── SOURCE INFORMATION ──

/-- R1, R10, R11, R14 and the operate limit of section 1.6: what the LPU does with a BCMD, an SHPN, a SETP and a POLL,
without an own node, with egress free and while a frame is being sent, and that nothing else changes. -/
def Obligations.FramesGiven : Prop :=
  (∀ (cmd : BreakerCmd) (k : Target) (s : State), EgressWorks s →
      let e := s.breaker k
      let c : Bcmd := ⟨e.node, cmd, k, if cmd = .close then e.tc + e.margin else e.margin + 100⟩
      (s.own = none → command cmd k s = s) ∧
      (s.own ≠ none → s.lpu.sending = none →
        command cmd k s = { s with lpu := s.lpu.begun c.dest 5 0 c.payload }) ∧
      (∀ f, s.own ≠ none → s.lpu.sending = some f → (∀ x ∈ s.lpu.protect ++ s.lpu.commandList, x.target ≠ k) →
        s.lpu.protect.length < 8 →
        command cmd k s = { s with lpu := { s.lpu with protect := s.lpu.protect ++ [c] } }) ∧
      (∀ f, s.own ≠ none → s.lpu.sending = some f → (∀ x ∈ s.lpu.protect ++ s.lpu.commandList, x.target ≠ k) →
        8 ≤ s.lpu.protect.length →
        command cmd k s = { s with lpu := { s.lpu with commandList := s.lpu.commandList ++ [c] } }) ∧
      (∀ f before x after, s.own ≠ none → s.lpu.sending = some f → s.lpu.protect = before ++ x :: after →
        x.target = k → (∀ y ∈ before ++ after, y.target ≠ k) →
        command cmd k s = { s with lpu := { s.lpu with protect := before ++ c :: after } }) ∧
      (∀ f before x after, s.own ≠ none → s.lpu.sending = some f → (∀ y ∈ s.lpu.protect, y.target ≠ k) →
        s.lpu.commandList = before ++ x :: after → x.target = k → (∀ y ∈ before ++ after, y.target ≠ k) →
        command cmd k s = { s with lpu := { s.lpu with commandList := before ++ c :: after } })) ∧
  (∀ s : State, s.own = none →
    (∀ dest body, giveShpn dest body s = { s with lpu := { s.lpu with counters := { s.lpu.counters with
      shpnLost := min (s.lpu.counters.shpnLost + 1) Config.u32Max } } }) ∧
    (∀ g, giveSetp g s = s) ∧
    ∀ dest m n, givePoll dest m n s = { s with
      lpu := { s.lpu with counters := { s.lpu.counters with
        pollSkipped := min (s.lpu.counters.pollSkipped + 1) Config.u32Max } }
      handoffs := s.handoffs ++ [.pollSkipped m n] }) ∧
  (∀ s : State, s.own ≠ none → s.lpu.sending = none → EgressWorks s →
    (∀ dest body, giveShpn dest body s = controlBegun (.shpn dest body) 0 s) ∧
    (∀ g, giveSetp g s = controlBegun (.setp g) 0 s) ∧
    ∀ dest m n, givePoll dest m n s = controlBegun (.poll dest m n) 0 s) ∧
  ∀ (s : State) (f : List Byte), s.own ≠ none → s.lpu.sending = some f →
    (∀ dest m n, s.lpu.control.length < 24 →
      givePoll dest m n s = { s with lpu := { s.lpu with
        control := s.lpu.control ++ [⟨.poll dest m n, s.now, false⟩] } }) ∧
    (∀ dest m n, 24 ≤ s.lpu.control.length → (∀ p ∈ s.lpu.control, p.isShpn = false) →
      givePoll dest m n s = { s with
        lpu := { s.lpu with counters := { s.lpu.counters with
          pollSkipped := min (s.lpu.counters.pollSkipped + 1) Config.u32Max } }
        handoffs := s.handoffs ++ [.pollSkipped m n] }) ∧
    (∀ dest m n before p after, 24 ≤ s.lpu.control.length → s.lpu.control = before ++ p :: after →
      (∀ x ∈ before, x.isShpn = false) → p.isShpn = true →
      givePoll dest m n s = { s with lpu := { s.lpu with
        control := before ++ after ++ [⟨.poll dest m n, s.now, false⟩]
        counters := { s.lpu.counters with shpnLost := min (s.lpu.counters.shpnLost + 1) Config.u32Max } } }) ∧
    (∀ dest body, s.lpu.control.length < 24 →
      giveShpn dest body s = { s with lpu := { s.lpu with
        control := s.lpu.control ++ [⟨.shpn dest body, s.now, false⟩] } }) ∧
    (∀ dest body, 24 ≤ s.lpu.control.length → (∀ p ∈ s.lpu.control, p.isShpn = false) →
      giveShpn dest body s = { s with lpu := { s.lpu with counters := { s.lpu.counters with
        shpnLost := min (s.lpu.counters.shpnLost + 1) Config.u32Max } } }) ∧
    (∀ dest body before p after, 24 ≤ s.lpu.control.length → s.lpu.control = before ++ p :: after →
      (∀ x ∈ before, x.isShpn = false) → p.isShpn = true →
      giveShpn dest body s = { s with lpu := { s.lpu with
        control := before ++ after ++ [⟨.shpn dest body, s.now, false⟩]
        counters := { s.lpu.counters with shpnLost := min (s.lpu.counters.shpnLost + 1) Config.u32Max } } }) ∧
    (∀ g before p after, s.lpu.control = before ++ p :: after → p.isSetpFor g.module = true →
      (∀ x ∈ before ++ after, x.isSetpFor g.module = false) →
      giveSetp g s = { s with lpu := { s.lpu with
        control := before ++ { p with frame := .setp g } :: after } }) ∧
    (∀ g, (∀ x ∈ s.lpu.control, x.isSetpFor g.module = false) → s.lpu.control.length < 24 →
      giveSetp g s = { s with lpu := { s.lpu with control := s.lpu.control ++ [⟨.setp g, s.now, false⟩] } }) ∧
    (∀ g before p after, (∀ x ∈ s.lpu.control, x.isSetpFor g.module = false) → 24 ≤ s.lpu.control.length →
      s.lpu.control = before ++ p :: after → (∀ x ∈ before, x.isShpn = false) → p.isShpn = true →
      giveSetp g s = { s with lpu := { s.lpu with
        control := before ++ after ++ [⟨.setp g, s.now, false⟩]
        counters := { s.lpu.counters with shpnLost := min (s.lpu.counters.shpnLost + 1) Config.u32Max } } }) ∧
    (∀ g before dest m n entry promoted after, (∀ x ∈ s.lpu.control, x.isSetpFor g.module = false) →
      24 ≤ s.lpu.control.length → (∀ x ∈ s.lpu.control, x.isShpn = false) →
      s.lpu.control = before ++ ⟨.poll dest m n, entry, promoted⟩ :: after → (∀ x ∈ before, x.isPoll = false) →
      giveSetp g s = { s with
        lpu := { s.lpu with
          control := before ++ after ++ [⟨.setp g, s.now, false⟩]
          counters := { s.lpu.counters with pollSkipped := min (s.lpu.counters.pollSkipped + 1) Config.u32Max } }
        handoffs := s.handoffs ++ [.pollSkipped m n] })

/-! ### Streams and points -/

/-- R20, R21, R22: one record that is unmatched, discarded, or accepted without VALID; and a frame of several records:
its first record is taken as the one record of a frame and the others as a frame of theirs, before anything that any of
them raises is taken (log 21). -/
def Obligations.RecordNotValid : Prop :=
  (∀ (src : Byte) (n : Nat) (first rest : List Byte) (s : State), Quiet s → reaches s src.toNat = true →
    (∃ e ∈ s.scl.streams.toList, e.valid = true ∧ e.node = src.toNat) →
    first.length = 24 → 1 ≤ n → n ≤ 7 → rest.length = 24 * n →
    let frame : List Byte := be 1 (n + 1) ++ first ++ rest
    let u := measTaken src.toNat (be 1 1 ++ first) s
    exec (.measFrame src frame) s = .next (settle (measTaken src.toNat (be 1 n ++ rest) u)) ∧
      exec (.measFrame src (be 1 1 ++ first)) s = .next (settle u) ∧
      (u.handoffs = [] → exec (.measFrame src (be 1 1 ++ first)) s = .next u ∧
        exec (.measFrame src frame) s = exec (.measFrame src (be 1 n ++ rest)) u)) ∧
  ∀ (src : Byte) (p : List Byte) (s : State), Quiet s → reaches s src.toNat = true →
    (∃ e ∈ s.scl.streams.toList, e.valid = true ∧ e.node = src.toNat) → p.length = 25 → byteAt p 0 = 1 →
    let x := measRecord (p.drop 1)
    ((∀ e ∈ s.scl.streams.toList, ¬ (e.valid = true ∧ e.node = src.toNat ∧ e.channel = x.channel)) →
      exec (.measFrame src p) s = .next { s with
        scl := { s.scl with unmatched := min (s.scl.unmatched + 1) Config.u32Max } }) ∧
    (∀ (e : StreamEntry) (q : Point) (l : Nat), matchEntry s.scl.streams src.toNat x.channel = some e →
      e.point = q.val → (s.point q).lastSeq = some l → l ≤ 65535 →
      (x.seq + 65536 - l) % 65536 = 0 ∨ 32768 ≤ (x.seq + 65536 - l) % 65536 →
      exec (.measFrame src p) s = .next { s with
        scl := { s.scl with points := upd s.scl.points q fun r =>
          { r with discarded := min (r.discarded + 1) 65535 } } }) ∧
    (∀ (e : StreamEntry) (q : Point), matchEntry s.scl.streams src.toNat x.channel = some e → e.point = q.val →
      x.valid = false → (s.point q).lastSeq = none →
      exec (.measFrame src p) s = .next { s with
        scl := { s.scl with points := upd s.scl.points q fun r =>
          { r with lastSeq := some x.seq, missed := min r.missed 65535 } } }) ∧
    (∀ (e : StreamEntry) (q : Point) (l : Nat), matchEntry s.scl.streams src.toNat x.channel = some e →
      e.point = q.val → x.valid = false → (s.point q).lastSeq = some l → l ≤ 65535 →
      1 ≤ (x.seq + 65536 - l) % 65536 → (x.seq + 65536 - l) % 65536 ≤ 32767 →
      exec (.measFrame src p) s = .next { s with
        scl := { s.scl with points := upd s.scl.points q fun r =>
          { r with
            lastSeq := some x.seq
            missed := min (r.missed + ((x.seq + 65536 - l) % 65536 - 1)) 65535 } } })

───

* **GOAL OF THE EXERCISE**
Read the entries and show each line that mentions "without".

* **RESULT**
without an own node, with egress free and while a frame is being sent, and that nothing else changes. -/
/-- R20, R21, R22: one record that is unmatched, discarded, or accepted without VALID; and a frame of several records:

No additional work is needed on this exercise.